### ASSIGNMENT
Using the records below, write out again exactly the lines that begin at the line containing "(R48, R49). -/" and end at the line containing "a stream: the", and no other lines.

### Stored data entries

-- ==== Sys2Proof/Machine/Transport.lean ====
section
/-! DEFINITION. Machine/Transport.lean: what the module sends to the other modules of its domain (R49, R50, R54). -/

namespace Sys2Proof.Machine

/-- MYMOD and ENABLE of DOMCFG (R52). -/
def State.myMod (s : State) : Nat := bits (s.reg .domcfg) 5 0
def State.domainOn (s : State) : Bool := bit (s.reg .domcfg) 6

/-- A port that is up (R51). -/
def State.portUp (s : State) (p : Nat) : Bool := bit (s.reg (.soport p)) 0

/-- A frame leaves on a port, with the module's EtherType and the port's MAC address (R48, R49). -/
def State.sendOut (s : State) (p : Nat) (f : Frame) : State :=
  s.emit (.frame p { f with etype := (s.reg .soetype).setWidth 16, smac := s.nv.macs.getD p 0 })

/-- The port 4q + (d mod 4) of R50. -/
def homePort (q dst : Nat) : Nat := 4 * q + dst % 4

/-- The port of a stream: the one it is pinned to, or the next that is up (R50). -/
def State.streamPort (s : State) (pin : Nat) : Option Nat :=
  ((List.range 16).map (fun i => (pin + i) % 16)).find? s.portUp

/-- The stream to a module of a class (R50): destination × 4 + class. -/
def streamKey (dst cls : Nat) : Nat := dst * 4 + cls

/-- ATTR of a frame (R49). -/
def frameAttr (scope order atomic : Nat) (poison : Bool) : BitVec 16 :=
  BitVec.ofNat 16 (scope % 8 + order % 8 * 8 + atomic % 16 * 64 + poison.toNat * 1024)

/-- A frame put on its stream from a quarter, towards a port: it takes the next sequence number, is kept until it is acknowledged, and
leaves on that port, or the next that is up (R50). -/
def State.sendFrom (s : State) (pin dst cls : Nat) (f : Frame) : State :=
  let k := streamKey dst cls
  let st := s.streams.getD k {}
  let f' := { f with cls := BitVec.ofNat 8 cls, src := BitVec.ofNat 8 s.myMod, dst := BitVec.ofNat 8 dst, seq := st.txSeq,
                     ackn := st.rxSeq }
  let st' := { st with txSeq := st.txSeq + 1, unacked := st.unacked ++ [f'], firsts := st.firsts ++ [s.clock], port := some pin,
                       sentAt := if st.unacked.isEmpty then s.clock else st.sentAt,
                       tries := if st.unacked.isEmpty then 0 else st.tries }
  let s1 := { s with streams := s.streams.put k st' }
  match s1.streamPort pin with
  | some p => s1.sendOut p f'
  | none => s1

/-- A frame put on its stream from a quarter; the first one pins the stream to the port of R50. -/
def State.sendFrame (s : State) (q dst cls : Nat) (f : Frame) : State :=
  s.sendFrom (((s.streams.getD (streamKey dst cls) {}).port).getD (homePort q dst)) dst cls f

/-- A frame of a type with its content. -/
def mkFrame (type len tag : Nat) (addr : Nat) (attr : BitVec 16) (data : List Byte) (pcrc : BitVec 32 := 0) : Frame :=
  { type := BitVec.ofNat 4 type, cls := 0, len := BitVec.ofNat 16 len, src := 0, dst := 0, tag := BitVec.ofNat 16 tag, seq := 0,
    ackn := 0, addr := BitVec.ofNat 64 addr, attr := attr, pcrc := pcrc, data := data }

/-- REFUSED in the status of CHSTAT (R202, R451). -/
def Ctx.noteRefused (c : Ctx) : Ctx := { c with refused := true, nref := holdAt 0xFFFF (c.nref + 1) }
/-- UE in the status of CHSTAT. -/
def Ctx.noteUe (c : Ctx) : Ctx := { c with ue := true, nue := holdAt 0xFFFF (c.nue + 1) }

/-- The X commands of a context with one changed. -/
def Ctx.modCmd (c : Ctx) (tok : Nat) (f : XCmd → XCmd) : Ctx := { c with xq := c.xq.map (fun x => if x.tok == tok then f x else x) }

/-- The requester of the input check of a launch (R154). -/
def launchKey (li : Nat) : Nat := 2 ^ 40 + li

/-- The state with a line from another module handed to the one that asked for it. -/
def State.giveLine (s : State) (key : Nat) (l : Line) : State :=
  if launchKey 0 ≤ key then
    { s with launches := s.launches.upd (key - launchKey 0) (fun x => { x with input := l :: x.input }) }
  else { s with ctxs := s.ctxs.upd key (fun c => { c with rbuf := l :: c.rbuf }) }

/-- A response reaches its request (R54): the line of a load, with its poison; a store is performed; the old value of an atomic, and
whether ACAS stored (R460), or for poison zero, with UE in the status (R254). What waited for it is tried again. -/
def State.answer (s : State) (o : Outstanding) (data : List Byte) (poison : BitVec 4) : State :=
  let s1 := { s with outstanding := s.outstanding.erase o }
  match o.kind with
  | .read =>
    let l : Line := { pa := 2 ^ 52 + o.addr, bytes := data, poison := poison, filled := s.clock }
    (s1.giveLine o.key l).push
      ((s1.ctx o.key).xq.map (fun x => .xPerform o.key x.tok))
  | .write => s1.push ((s1.ctx o.key).xq.map (fun x => .xPerform o.key x.tok))
  | .atomic =>
    let r : Lamed VReg := if poison = 0 then ⟨BitVec.ofNat 2112 (leNat data), 0⟩ else ⟨0, 3⟩
    let equal := fun (x : XCmd) => match x.i with
      | .acas _ _ _ _ => decide (poison = 0 ∧ leNat data = x.v1.toNat % 2 ^ (8 * data.length))
      | _ => false
    let s2 : State := { s1 with ctxs := s1.ctxs.upd o.key (fun c =>
      c.modCmd o.tok (fun x => { x with data := some r, data2 := BitVec.ofNat 64 (equal x).toNat })) }
    let s3 := if poison = 0 then s2 else { s2 with ctxs := s2.ctxs.upd o.key Ctx.noteUe }
    s3.push [.loadArrive o.key o.tok]

/-- A request that the other module will never answer (R50, R52, R54): a load or an atomic ends with poison, a store is discarded
and counted in LOSTW. -/
def State.lost (s : State) (o : Outstanding) : State :=
  match o.kind with
  | .read => s.answer o (List.replicate 64 0) 15
  | .atomic => s.answer o [] 15
  | .write =>
    let r := s.reg .domcfg
    (s.setReg .domcfg (setBits r 31 16 (holdAt 0xFFFF (bits r 31 16 + 1)))).answer o [] 0

/-- The frame type of a request (R49). -/
def ReqKind.type : ReqKind → Nat
  | .read => 0 | .write => 2 | .atomic => 4

/-- A request to another module: READ, WRITE or ATOMIC. It waits for its response under a tag of its own (R49, R54); while the
domain is disabled the module is unreachable (R52). -/
def State.request (s : State) (q : Nat) (addr : Nat) (kind : ReqKind) (len : Nat) (attr : BitVec 16) (data : List Byte)
    (key tok : Nat) : State :=
  let dst := addr / 2 ^ 39 % 64
  let tag := s.ids % 65536
  let o : Outstanding := { dst := dst, tag := tag, addr := addr, kind := kind, key := key, tok := tok }
  let s1 : State := { s with ids := s.ids + 1, outstanding := s.outstanding ++ [o] }
  if s.domainOn then s1.sendFrame q dst 0 (mkFrame kind.type len tag addr attr data) else s1.lost o

end Sys2Proof.Machine
end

### TASK RESPONSE
/-- A frame leaves on a port, with the module's EtherType and the port's MAC address (R48, R49). -/
def State.sendOut (s : State) (p : Nat) (f : Frame) : State :=
  s.emit (.frame p { f with etype := (s.reg .soetype).setWidth 16, smac := s.nv.macs.getD p 0 })

/-- The port 4q + (d mod 4) of R50. -/
def homePort (q dst : Nat) : Nat := 4 * q + dst % 4

/-- The port of a stream: the one it is pinned to, or the next that is up (R50). -/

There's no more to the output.